The three-phase rollout
Most successful SmartAlex deployments follow the same pattern: Skipping phases usually costs more time than running them properly does.Phase 1, Shadow setup (days 1-3)
Goal: everything configured on both sides, but no production calls are using it yet. Activities:- Provision the SIP trunk in SmartAlex
- Configure the trunk on your PBX, verify it registers
- Add all extensions
- Build and tune the AI agent in Agent Studio with your system prompt, voice, and tools
- Link the agent to the SIP trunk
- Acquire a test DID, either a new number from SmartAlex or a low-traffic existing DID you can redirect safely
- Route the test DID to the AI and run internal test calls from the team
- Trunk registered both sides
- Internal team can call the test DID, AI answers, transfers work
- No SIP errors in the PBX log for the trunk
- At least 10 successful test calls across different intents (booking, transfer, enquiry)
Phase 2, Parallel run (days 4-14)
Goal: real customer traffic goes through SmartAlex on a subset of calls, while the rest continues on your existing setup. Three common models for parallel run:Model A, after-hours only
The AI handles all calls outside business hours. Your existing setup continues to handle business hours.- Pros: zero risk to daytime operations, fast to set up
- Cons: limited learnings (after-hours callers have different intents)

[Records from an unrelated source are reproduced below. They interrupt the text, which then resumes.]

theorem keeps_spawnN {s0 : State} (s : State) (j : Job) (r : Region) (at_ : Option TileId) (n : Nat) (hs : Keeps s0 s) :
    Keeps s0 (State.spawnN s j r at_ n) := by
  unfold State.spawnN
  try dsimp only [State.fresh]
  repeat' first
    | with_reducible assumption
    | intro _
    | with_reducible apply keeps_consume
    | with_reducible apply keeps_countSent
    | with_reducible apply keeps_emit2
    | with_reducible apply keeps_hold
    | with_reducible apply keeps_jobFault
    | with_reducible apply keeps_modTile
    | with_reducible apply keeps_offerAgain
    | with_reducible apply keeps_setStatus
    | with_reducible apply keeps_foldl
    | with_reducible apply keeps_ite
    | with_reducible apply keeps_getD
    | with_reducible apply Memory.wf_set
    | with_reducible apply Memory.wf_setN
    | with_reducible apply keeps_wf
    | split

theorem keeps_fireSpawn {s0 : State} (minor : Nat) (f : Fields) (s : State) (hs : Keeps s0 s) :
    Keeps s0 (fireSpawn minor f s) := by
  unfold fireSpawn
  try dsimp only [State.fresh]
  repeat' first
    | with_reducible assumption
    | intro _
    | with_reducible apply keeps_fireAcquiring
    | with_reducible apply keeps_spawnN
    | with_reducible apply keeps_foldl
    | with_reducible apply keeps_ite
    | with_reducible apply keeps_getD
    | with_reducible apply Memory.wf_set
    | with_reducible apply Memory.wf_setN
    | with_reducible apply keeps_wf
    | split

theorem keeps_fireJoin {s0 : State} (f : Fields) (s : State) (hs : Keeps s0 s) :
    Keeps s0 (fireJoin f s) := by
  unfold fireJoin
  try dsimp only [State.fresh]
  repeat' first
    | with_reducible assumption
    | intro _
    | with_reducible apply keeps_acquire
    | with_reducible apply keeps_consume
    | with_reducible apply keeps_emitRes
    | with_reducible apply keeps_finishOrder
    | with_reducible apply keeps_fireAcquiring
    | with_reducible apply keeps_modTile
    | with_reducible apply keeps_foldl
    | with_reducible apply keeps_ite

theorem keeps_fireJoinall {s0 : State} (f : Fields) (s : State) (hs : Keeps s0 s) :
    Keeps s0 (fireJoinall f s) := by
  unfold fireJoinall
  try dsimp only [State.fresh]
  repeat' first
    | with_reducible assumption
    | intro _
    | with_reducible apply keeps_acquire
    | with_reducible apply keeps_consume
    | with_reducible apply keeps_emitRes
    | with_reducible apply keeps_fireAcquiring
    | with_reducible apply keeps_modTile
    | with_reducible apply keeps_foldl
    | with_reducible apply keeps_ite

theorem keeps_sendChannel {s0 : State} (s : State) (t : TileId) (ch : Nat) (src : Nat) (tok : Token) (hs : Keeps s0 s) :
    Keeps s0 (State.sendChannel s t ch src tok) := by
  unfold State.sendChannel
  try dsimp only [State.fresh]
  repeat' first
    | with_reducible assumption
    | intro _
    | with_reducible apply keeps_countRecv
    | with_reducible apply keeps_place
    | with_reducible apply keeps_post
    | with_reducible apply keeps_foldl
    | with_reducible apply keeps_ite
    | with_reducible apply keeps_getD
    | with_reducible apply Memory.wf_set
    | with_reducible apply Memory.wf_setN
    | with_reducible apply keeps_wf
    | split

theorem keeps_sendExit {s0 : State} (s : State) (t : TileId) (target : Nat) (src : Nat) (tok : Token) (hs : Keeps s0 s) :
    Keeps s0 (State.sendExit s t target src tok) := by
  unfold State.sendExit
  try dsimp only [State.fresh]
  repeat' first
    | with_reducible assumption
    | intro _
    | with_reducible apply keeps_countRecv
    | with_reducible apply keeps_place
    | with_reducible apply keeps_post
    | with_reducible apply keeps_sendChannel
    | with_reducible apply keeps_foldl
    | with_reducible apply keeps_ite
    | with_reducible apply keeps_getD
    | with_reducible apply Memory.wf_set
    | with_reducible apply Memory.wf_setN
    | with_reducible apply keeps_wf
    | split

theorem keeps_sendChild {s0 : State} (s : State) (a : Arrival) (hs : Keeps s0 s) :
    Keeps s0 (State.sendChild s a) := by
  unfold State.sendChild
  try dsimp only [State.fresh]
  repeat' first
    | with_reducible assumption
    | intro _
    | with_reducible apply keeps_post
    | with_reducible apply keeps_foldl
    | with_reducible apply keeps_ite
    | with_reducible apply keeps_getD
    | with_reducible apply Memory.wf_set
    | with_reducible apply Memory.wf_setN
    | with_reducible apply keeps_wf
    | split
    | with_reducible refine keeps_mk ?_ ?_ ?_

theorem keeps_leaveWatched {s0 : State} (s : State) (a : Access) (go : State → Option State) (hs : Keeps s0 s)
    (hgo : ∀ t, Keeps s0 t → KeepsOpt s0 (go t)) : KeepsOpt s0 (State.leaveWatched s a go) := by
  unfold State.leaveWatched
  split
  · exact hgo s hs
  · dsimp only
    split
    · exact keeps_watchFault _ _ _ hs
    · trivial

theorem keeps_modDrain {s0 : State} (s : State) (t : TileId) (i : Nat) (g : Drain → Drain) (hs : Keeps s0 s) :
    Keeps s0 (State.modDrain s t i g) := by
  unfold State.modDrain
  try dsimp only [State.fresh]
  repeat' first
    | with_reducible assumption
    | intro _
    | with_reducible apply keeps_modTile
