theorem keeps_execBarBarjoin {s t : State} (f : Fields) (h : execBarBarjoin f s = .next t) : Keeps s t := by
  unfold execBarBarjoin at h
  injection h with h
  subst h
  all_goals repeat' first
    | with_reducible assumption
    | intro _
    | with_reducible exact keeps_refl _
    | with_reducible apply keeps_fireBar

theorem keeps_execBarBarwait {s t : State} (f : Fields) (h : execBarBarwait f s = .next t) : Keeps s t := by
  unfold execBarBarwait at h
  injection h with h
  subst h
  all_goals repeat' first
    | with_reducible assumption
    | intro _
    | with_reducible exact keeps_refl _
    | with_reducible apply keeps_fireBar

theorem keeps_execBarwaitRetry {s t : State}  (h : execBarwaitRetry s = .next t) : Keeps s t := by
  unfold execBarwaitRetry at h
  split at h
  on_goal 1 => split at h
  all_goals injection h with h
  all_goals subst h
  all_goals repeat' first
    | with_reducible assumption
    | intro _
    | with_reducible exact keeps_refl _
    | with_reducible apply keeps_countParts
    | with_reducible apply keeps_emitPkt
    | with_reducible apply keeps_foldl

theorem keeps_execXferCopy {s t : State} (f : Fields) (h : execXferCopy f s = .next t) : Keeps s t := by
  unfold execXferCopy at h
  injection h with h
  subst h
  all_goals repeat' first
    | with_reducible assumption
    | intro _
    | with_reducible exact keeps_refl _
    | with_reducible apply keeps_fireXfer

theorem keeps_execXferCopy2d {s t : State} (f : Fields) (h : execXferCopy2d f s = .next t) : Keeps s t := by
  unfold execXferCopy2d at h
  injection h with h
  subst h
  all_goals repeat' first
    | with_reducible assumption
    | intro _
    | with_reducible exact keeps_refl _
    | with_reducible apply keeps_fireXfer

theorem keeps_execXferFill {s t : State} (f : Fields) (h : execXferFill f s = .next t) : Keeps s t := by
  unfold execXferFill at h
  injection h with h
  subst h
  all_goals repeat' first
    | with_reducible assumption
    | intro _
    | with_reducible exact keeps_refl _
    | with_reducible apply keeps_fireXfer

theorem keeps_execStreamerTakeCopy {s t : State}  (h : execStreamerTakeCopy s = .next t) : Keeps s t := by
  unfold execStreamerTakeCopy at h
  split at h <;> injection h with h <;> subst h
  all_goals repeat' first
    | with_reducible assumption
    | intro _
    | with_reducible exact keeps_refl _
    | with_reducible apply keeps_streamStep

theorem keeps_execAgPortIssue {s t : State}  (h : execAgPortIssue s = .next t) : Keeps s t := by
  unfold execAgPortIssue at h
  split at h <;> injection h with h <;> subst h
  all_goals repeat' first
    | with_reducible assumption
    | intro _
    | with_reducible exact keeps_refl _
    | with_reducible apply keeps_portStep

theorem keeps_execIaluAdd {s t : State} (f : Fields) (h : execIaluAdd f s = .next t) : Keeps s t := by
  unfold execIaluAdd at h
  injection h with h
  subst h
  all_goals repeat' first
    | with_reducible assumption
    | intro _
    | with_reducible exact keeps_refl _
    | with_reducible apply keeps_fireIalu

theorem keeps_execIaluSub {s t : State} (f : Fields) (h : execIaluSub f s = .next t) : Keeps s t := by
  unfold execIaluSub at h
  injection h with h
  subst h
  all_goals repeat' first
    | with_reducible assumption
    | intro _
    | with_reducible exact keeps_refl _
    | with_reducible apply keeps_fireIalu

theorem keeps_execIaluMul {s t : State} (f : Fields) (h : execIaluMul f s = .next t) : Keeps s t := by
  unfold execIaluMul at h
  injection h with h
  subst h
  all_goals repeat' first
    | with_reducible assumption
    | intro _
    | with_reducible exact keeps_refl _
    | with_reducible apply keeps_fireIalu

theorem keeps_execIaluMulh {s t : State} (f : Fields) (h : execIaluMulh f s = .next t) : Keeps s t := by
  unfold execIaluMulh at h
  injection h with h
  subst h
  all_goals repeat' first
    | with_reducible assumption
    | intro _
    | with_reducible exact keeps_refl _
    | with_reducible apply keeps_fireIalu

- Setup: in your PBX, inbound rule routes to SmartAlex trunk only during After Hours Action. Business hours continue unchanged.
Model B, overflow
The AI picks up only when all your human lines are busy or no-one answers within N rings.- Pros: catches dropped calls that would otherwise be lost
- Cons: AI only handles the overflow, less usage data
- Setup: configure ring groups / queues to forward unanswered calls to the SmartAlex trunk after timeout
Model C, single DID test
Pick one low-traffic DID (e.g., a department line) and route it entirely to SmartAlex. Leave main DIDs on your existing setup.- Pros: full AI experience on real traffic, limited blast radius
- Cons: not all intents represented, the chosen department’s caller profile is over-sampled
- Setup: route just that DID to the SmartAlex trunk, leave other DIDs alone
- At least 50 real customer calls handled by the AI across different times of day
- Transfer accuracy above 90% (AI transfers to the correct target)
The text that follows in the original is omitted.